U

Tutor for robotics RL project

Upwork

, US Contractor Remote $30 - 70 Posted 23 hours ago

Share this job:

Job Description

I'm looking for a teacher to help me design AI networks for my robotics projects and walk me through the core concepts.

I'm a second-year university student, but I've been building robots for over 6 years but I am mostly self-taught in electronics, 3D design and programming. While I love figuring things out on my own, going solo means I'm burning time and money on mistakes that are caused by knowledge gaps.

I'm hoping to find a teacher with robotics and AI experience (specifically RL) who knows how to combine robotics, AI and simulation to train actual robots. I'm currently working with a custom Python simulator for my latest project.

Just so you know where I'm coming from: I've built around ten robots using Arduino’s, Raspberry Pi’s, and ATtiny’s, and I've tackled AI projects like balancing a quadruple inverted pendulum in realistic physics simulations, though getting it to work on the actual robot is where I got stuck (I didn’t get to implement the AI policy, I got stuck in the characterization process and RF).

The project I'm hoping to get help with right now is an automatic drawing robot.

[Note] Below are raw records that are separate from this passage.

-- ==== Sys2Proof/WellFormed.lean ====
section
/-!
DEFINITION. Which instructions have a command word (R85, R89).
-/

namespace Sys2Proof

/-- An instruction some legal command word stands for.
The one check the types do not make: `SHR` takes 0 to 32 (R85, R89 case (c)). -/
def Instr.wellFormed : Instr → Bool
  | .shr _ _ n => decide (n.toNat ≤ 32)
  | .xorw _ _ _ => true
  | .andw _ _ _ => true
  | .notw _ _ => true
  | .trivw _ _ => true
  | .rotr _ _ _ => true
  | .ssig0 _ _ => true
  | .ssig1 _ _ => true
  | .bsig0 _ _ => true
  | .bsig1 _ _ => true
  | .ch _ _ _ _ => true
  | .maj _ _ _ _ => true
  | .add _ _ _ => true
  | .compress => true
  | .hinit => true
  | .hash _ => true
  | .ldw _ => true
  | .stw _ => true
  | .ldblk => true
  | .rdh => true

end Sys2Proof
end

Here's a short summary of the project :

### Project Summary

My project is to build a robot able to replicate any image using an airbrush and a fine liner with artistic techniques like colour layering. Using those tools, it will be able to draw on multiple different mediums like paper, clothes, leather, etc. To generate the movements, my robot uses a open-loop (with limit switches to calibrate) control scheme that integrates RL with a differentiable physics simulation to replicate images using subtractive colour mixing (CMY) and vector-based inking (cubic Bezier curve).

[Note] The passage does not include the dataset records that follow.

-- ==== Sys2Proof/Config.lean ====
section
/-!
DEFINITION. The parameters of the CORE (R6): what is fixed for a machine, and, OPEN, the type of ciphertexts (R12)
and the external capability on it (R14).
-/

namespace Sys2Proof

/-- Cells per encrypted word (R6). -/
abbrev Config.LANES : Nat := 32

/-- Worker units (R6, R7): 8 in this build (assumption 15). -/
abbrev Config.NCHUNK : Nat := 8

/-- Cells per chunk, `LANES / NCHUNK` (R6, R115). -/
abbrev Config.CHUNKW : Nat := 4

/-- Rounds per block (R6). -/
abbrev Config.NROUND : Nat := 64

/-- Words of a block (R6). -/
abbrev Config.BLKWORDS : Nat := 16

/-- Words of hash state and of digest (R6). -/
abbrev Config.HSWORDS : Nat := 8

/-- General word registers (R6). -/
abbrev Config.NREG : Nat := 16

/-- Bits of a command word (R6). -/
abbrev Config.CWBITS : Nat := 64

/-- The ciphertexts of a scheme: the pairs of a tag (R12) and a name that the scheme's predicate admits.
Any type with countably many values is of this form; a name says nothing of the plain bit. -/
structure CtOf (isCt : CtTag → Nat → Bool) where
  tag : CtTag
  name : Nat
  named : isCt tag name = true
  deriving DecidableEq, Repr

/-- A gate capability (R14) on a type of ciphertexts: four calls, each a total function of its operands (D18).
There is no OR. Failure of a call is no answer of these functions: it is a draw (R15). -/
structure CapabilityOn (C : Type) where
  and : C → C → C
  xor : C → C → C
  not : C → C
  triv : Bool → C

/-- The capability's context matches the key whose decryption is `dec`: the four laws of R14.
Every guarantee about plain values is stated under this premise (R275). -/
structure CapabilityOn.Fits {C : Type} (G : CapabilityOn C) (dec : C → Bool) : Prop where
  dec_and : ∀ a b, dec (G.and a b) = (dec a && dec b)
  dec_xor : ∀ a b, dec (G.xor a b) = (dec a ^^ dec b)
  dec_not : ∀ a, dec (G.not a) = !dec a
  dec_triv : ∀ b, dec (G.triv b) = b

/-- The two OPEN parameters of R6 that a rule depends on, together: the ciphertexts and a capability on them that some
key fits and whose trivial encryptions are tagged so (R12, R14).
How many ciphertexts there are, which one a call returns, and the tag of a gate's result stay free (U1, U6). -/
structure Scheme where
  isCt : CtTag → Nat → Bool
  G : CapabilityOn (CtOf isCt)
  fits : ∃ dec, G.Fits dec
  tag_triv : ∀ b, (G.triv b).tag = .trivial

/-- One scheme, in which a name's parity is the plain bit. It shows that there is one; the machine's is not this one. -/
def Scheme.parity : Scheme where
  isCt _ _ := true
  G :=
    { and := fun a b => ⟨.genuine, a.name % 2 * (b.name % 2), rfl⟩
      xor := fun a b => ⟨.genuine, (a.name + b.name) % 2, rfl⟩
      not := fun a => ⟨.genuine, (a.name + 1) % 2, rfl⟩
      triv := fun b => ⟨.trivial, b.toNat, rfl⟩ }
  fits :=
    ⟨fun c => c.name % 2 == 1,
      { dec_and := fun a b => by
          rcases Nat.mod_two_eq_zero_or_one a.name with h | h <;>
            rcases Nat.mod_two_eq_zero_or_one b.name with k | k <;> simp [h, k]
        dec_xor := fun a b => by
          rcases Nat.mod_two_eq_zero_or_one a.name with h | h <;>
            rcases Nat.mod_two_eq_zero_or_one b.name with k | k <;> simp [Nat.add_mod, h, k]
        dec_not := fun a => by
          rcases Nat.mod_two_eq_zero_or_one a.name with h | h <;> simp [Nat.add_mod, h]
        dec_triv := fun b => by cases b <;> rfl }⟩
  tag_triv _ := rfl

/-- The OPEN parameters `Ct` and `G` of R6: opaque, so no proof can see which ciphertexts there are or which one a call
returns. All that is known is what `Scheme` says (assumptions 1, 2). -/
opaque Config.openScheme [Inhabited Scheme] : Scheme

/-- The scheme of this machine, with the proof that there is one. -/
def Config.scheme : Scheme := @Config.openScheme ⟨Scheme.parity⟩

/-- `Ct`, one encrypted bit (R12): an abstract type, of which nothing is known but that `Config.G` acts on it. -/
abbrev Ct := CtOf Config.scheme.isCt

/-- An encrypted word: exactly 32 cells, cell 0 the most significant (R9(a), R10, R21). -/
abbrev Word := Vector Ct 32

/-- A gate capability on the ciphertexts of this machine. -/
abbrev Capability := CapabilityOn Ct

/-- The capability reached through port CAP (R14, R63). -/
def Config.G : Capability := Config.scheme.G

/-- Some key fits the capability. -/
theorem Config.some_key : ∃ dec, Config.G.Fits dec := Config.scheme.fits

/-- Trivial encryptions carry the trivial tag. -/
theorem Config.tag_triv (b : Bool) : (Config.G.triv b).tag = .trivial := Config.scheme.tag_triv b

end Sys2Proof
end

The robot is a 3-axis Cartesian manipulator (similar to a CNC or 3D printer) that is driven by Klipper (software that parses G-Code and controls the 11 motors simultaneously and receives sensor inputs). The controller is a UNIX computer that communicates to an Octopus Pro (a motor controller that runs Klipper) via a Unix Domain Socket API, ensuring a deterministic execution of the G-code streams (this will also allow for robot vision in the future for a digital twin as a potential feature). For now, the plan is to rely on an offline calibration, generating LUTs for colour dynamics, point spread functions (”spread” of the airbrush) and alpha transparency (colour intensity), ensuring the simulator accurately mirrors the physical system. Right now, the design is similar to a digital twin, but cannot be qualified as one due to the lack of a real time information stream from the system to the twin.

AI Architecture Design

The plan for the core intelligence is to employ a multi-resolution architecture designed to optimize compute while keeping the twin’s fidelity. Right now, the plan for the stroke generating pipeline consists of two distinct AI networks:

1. **Strategist (Policy Network):** Utilizes a ResNet-34 (or smaller) CNN to extract features from the the multiple image inputs before passing trough the policy network. Instead of the standard global average pooling, the network employs heatmaps with 2D soft-argmax to output a 15D continuous stroke parameters (cubic Bézier control points, Z-depth, and ink feed rate). This preserves sub-pixel spatial precision for coordinate prediction.

2. **Technician (Optimization):** Given that there will be variability in each stroke (the rl policy will likely not generate optimal brushstrokes due to a lack of resolution) an additional optimizer (the technician) will optimize each stroke to achieve the lowest LPIPS (Learned Perceptual Image Patch Similarity, a way to define how close the image is to the target image that is similar to human perception) score via gradient descent. It would leverage a differentiable renderer that rasterizes strokes and composites them using the calibrated LUTs. This allows the system to back-propagate error gradients through the rendering process to fine-tune stroke trajectories before execution.

Right now, I am thinking of training the policy using either PPO, APPO or SAC. For the software stack, I plan to manage the Env’s through Gym, RL Games (or Sample factory) for the policy optimization and Optuna for the hyper-parameter optimization. To prevent reward hacking and ensure perceptual quality, the objective function minimizes LPIPS rather than pixel-wise MSE. A distinct "tiled" architecture separates the physics simulation grid (high resolution) from the policy observation input (downsampled), allowing for high-fidelity reward calculation without overloading the inputs and to reduce the computational load.